Net occupancy and equipment expenses primarily include depreciation, rent, property taxes, utilities and maintenance. Costs of capital asset additions flow through the statement of income over the lives of the assets in the form of depreciation expense. Net occupancy expense increased $311,000, or 8%, and $970,000, or 9%, for the three and nine month periods ended September 30, 2025, as compared with the same periods of 2024, consistent with higher rent and depreciation expense. The nine month period was also impacted by elevated snow removal activity stemming from severe winter weather experienced in all of Bancorp’s markets earlier in the year. At September 30, 2025, Bancorp’s branch network consisted of 73 locations throughout Louisville, central, eastern and Northern Kentucky, as well as the MSAs of Indianapolis, Indiana and Cincinnati, Ohio.

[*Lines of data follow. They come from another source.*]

-- ==== Sys2Proof/Laws/KeepTime.lean ====
section
/-! SUPPORT. `Keeps` of the definitions of Machine/Time.lean, each with its footprint. -/

namespace Sys2Proof.Machine

set_option Elab.async false

variable {F : Foot} {S s : State}

def State.modTst_foot : Foot := foot [.tst] []

theorem State.modTst_keeps (hs : Keeps F S s) (hF : Foot.Sub State.modTst_foot F) (p : Plane)
    (f : TstSt → TstSt) :
    Keeps F S (State.modTst s p f) := by
  unfold State.modTst
  repeat' first
    | with_reducible assumption | (with_reducible refine Foot.Sub.up hF ?_; decide +kernel)
    | with_reducible apply State.modPl_keeps | intro x | with_reducible exact Keeps.refl _ _
    | exact PlaneSt.Stays.part .tst (hF.up (by decide +kernel)) (fun h => ⟨h.regs, h.committed, h.sram, h.lp, h.events⟩) rfl (fun b hb => by cases b <;> first | exact absurd rfl hb | exact rfl | exact ⟨rfl, rfl⟩ | trivial)

def State.modTime_foot : Foot := State.modTst_foot

theorem State.modTime_keeps (hs : Keeps F S s) (hF : Foot.Sub State.modTime_foot F) (p : Plane)
    (f : TimeSt → TimeSt) :
    Keeps F S (State.modTime s p f) := by
  unfold State.modTime
  repeat' first
    | with_reducible assumption | (with_reducible refine Foot.Sub.up hF ?_; decide +kernel)
    | with_reducible apply State.modTst_keeps | intro x | with_reducible exact Keeps.refl _ _

def State.modTimePort_foot : Foot := State.modTime_foot

theorem State.modTimePort_keeps (hs : Keeps F S s) (hF : Foot.Sub State.modTimePort_foot F) (p : Plane)
    (i : Nat) (f : TimePort → TimePort) :
    Keeps F S (State.modTimePort s p i f) := by
  unfold State.modTimePort
  repeat' first
    | with_reducible assumption | (with_reducible refine Foot.Sub.up hF ?_; decide +kernel)
    | with_reducible apply State.modTime_keeps | intro x | with_reducible exact Keeps.refl _ _

def State.timeUse_foot : Foot := Foot.join [foot [] [.TST_FT_STAT, .TST_FT_DELAY], State.raise_foot]

theorem State.timeUse_keeps (hs : Keeps F S s) (hF : Foot.Sub State.timeUse_foot F) (p : Plane) (u : Nat) :
    Keeps F S (State.timeUse s p u) := by
  unfold State.timeUse
  repeat' first
    | with_reducible assumption | (with_reducible refine Foot.Sub.up hF ?_; decide +kernel)
    | ((first | intro x | (lift_lets; intro x))
       first
         | (refine Keeps.cut x ?_ (fun hx => ?_); rotate_left; clear_value x; rotate_left; unfold x)
         | clear_value x
         | skip)
    | with_reducible apply State.setF_keeps | with_reducible apply State.setWord_keeps
    | with_reducible apply State.raise_keeps | with_reducible apply Keeps.ite | split
    | with_reducible exact Keeps.refl _ _

def State.timeHold_foot : Foot := Foot.join [foot [] [.TST_FT_STAT], State.timeUse_foot]

theorem State.timeHold_keeps (hs : Keeps F S s) (hF : Foot.Sub State.timeHold_foot F) (p : Plane) :
    Keeps F S (State.timeHold s p) := by
  unfold State.timeHold
  repeat' first
    | with_reducible assumption | (with_reducible refine Foot.Sub.up hF ?_; decide +kernel)
    | with_reducible apply State.setF_keeps | with_reducible apply State.timeUse_keeps
    | with_reducible exact Keeps.refl _ _

def State.timeStep_foot : Foot := Foot.join [foot [.ft] [], State.raise_foot]

theorem State.timeStep_keeps (hs : Keeps F S s) (hF : Foot.Sub State.timeStep_foot F) (p : Plane) (off : Int) :
    Keeps F S (State.timeStep s p off) := by
  unfold State.timeStep
  repeat' first
    | with_reducible assumption | (with_reducible refine Foot.Sub.up hF ?_; decide +kernel)
    | ((first | intro x | (lift_lets; intro x))
       first
         | (refine Keeps.cut x ?_ (fun hx => ?_); rotate_left; clear_value x; rotate_left; unfold x)
         | clear_value x
         | skip)
    | with_reducible apply State.raise_keeps | with_reducible apply State.modPl_keeps
    | with_reducible exact Keeps.refl _ _
    | exact PlaneSt.Stays.part .ft (hF.up (by decide +kernel)) (fun h => ⟨h.regs, h.committed, h.sram, h.lp, h.events⟩) rfl (fun b hb => by cases b <;> first | exact absurd rfl hb | exact rfl | exact ⟨rfl, rfl⟩ | trivial)

def State.timeOffset_foot : Foot := Foot.join [foot [] [.TST_FT_OFFSET, .TST_FT_FREQ, .TST_FT_STAT],
  State.timeStep_foot, State.modTime_foot, State.raise_foot]

theorem State.timeOffset_keeps (hs : Keeps F S s) (hF : Foot.Sub State.timeOffset_foot F) (p : Plane)
    (off : Int) (ns : Nat) (far : Nat) :
    Keeps F S (State.timeOffset s p off ns far) := by
  unfold State.timeOffset
  repeat' first
    | with_reducible assumption | (with_reducible refine Foot.Sub.up hF ?_; decide +kernel)
    | ((first | intro x | (lift_lets; intro x))
       first
         | (refine Keeps.cut x ?_ (fun hx => ?_); rotate_left; clear_value x; rotate_left; unfold x)
         | clear_value x
         | skip)
    | with_reducible apply State.setWord_keeps | with_reducible apply State.setF_keeps
    | with_reducible apply State.timeStep_keeps | with_reducible apply State.modTime_keeps
    | with_reducible apply State.raise_keeps | with_reducible apply Keeps.ite | with_reducible exact Keeps.refl _ _

def State.timeTree_foot : Foot := Foot.join [foot [] [.TST_FT_STAT], State.modTime_foot]

theorem State.timeTree_keeps (hs : Keeps F S s) (hF : Foot.Sub State.timeTree_foot F) (p : Plane)
    (stratum : Nat) (root : BitVec 64) :
    Keeps F S (State.timeTree s p stratum root) := by
  unfold State.timeTree
  repeat' first
    | with_reducible assumption | (with_reducible refine Foot.Sub.up hF ?_; decide +kernel)
    | with_reducible apply State.setF_keeps | with_reducible apply State.modTime_keeps | intro x
    | with_reducible exact Keeps.refl _ _

def State.timeTake_foot : Foot := Foot.join [foot [] [.TST_FT_STAT], State.modTime_foot, State.timeUse_foot]

theorem State.timeTake_keeps (hs : Keeps F S s) (hF : Foot.Sub State.timeTake_foot F) (p : Plane) :
    Keeps F S (State.timeTake s p) := by
  unfold State.timeTake
  repeat' first
    | with_reducible assumption | (with_reducible refine Foot.Sub.up hF ?_; decide +kernel)
    | ((first | intro x | (lift_lets; intro x))
       first
         | (refine Keeps.cut x ?_ (fun hx => ?_); rotate_left; clear_value x; rotate_left; unfold x)
         | clear_value x
         | skip)
    | with_reducible apply State.setF_keeps | with_reducible apply State.modTime_keeps
    | with_reducible apply State.timeUse_keeps | with_reducible apply Keeps.ite | split
    | with_reducible exact Keeps.refl _ _

def State.ftCfgWrite_foot : Foot := Foot.join [foot [] [.TST_FT_CFG], State.timeTake_foot]

theorem State.ftCfgWrite_keeps (hs : Keeps F S s) (hF : Foot.Sub State.ftCfgWrite_foot F) (p : Plane) (v : Word) :
    Keeps F S (State.ftCfgWrite s p v) := by
  unfold State.ftCfgWrite
  repeat' first
    | with_reducible assumption | (with_reducible refine Foot.Sub.up hF ?_; decide +kernel)
    | ((first | intro x | (lift_lets; intro x))
       first
         | (refine Keeps.cut x ?_ (fun hx => ?_); rotate_left; clear_value x; rotate_left; unfold x)
         | clear_value x
         | skip)
    | with_reducible apply State.setWord_keeps | with_reducible apply State.timeTake_keeps
    | with_reducible apply Keeps.ite | with_reducible exact Keeps.refl _ _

Technology and communication expenses include computer software usage and licensing fees, equipment depreciation and expenditures related to investments in technology needed to maintain and improve the quality of customer delivery channels, information security and internal resources. Technology expense increased $337,000, or 7%, and decreased $25,000, or less than 1%, for the three and nine month periods ended September 30, 2025 compared to the same periods of 2024. The variances for both periods are attributed to the timing of technology spending and various upgrade expenses incurred in the prior year. Several planned technology investments began in the third quarter, driving the increase for the three month period and closing the gap on what had been a larger year-to-date variance through the first and second quarters of 2025.

Bancorp outsources processing for debit and commercial credit card operations, which generate significant revenue for the Company. The related expenses typically fluctuate consistent with transaction volumes. Debit and credit card processing expense increased $139,000, or 8%, and $309,000, or 6%, for the three and nine month periods ending September 30, 2025 compared to the same periods of the prior year, driven by higher processing fees, including increased fraud-mitigation expenses.

Marketing and business development expenses include all costs associated with promoting Bancorp, including community support, retaining customers and acquiring new business. Marketing and business development expenses increased $449,000, or 31%, and $1.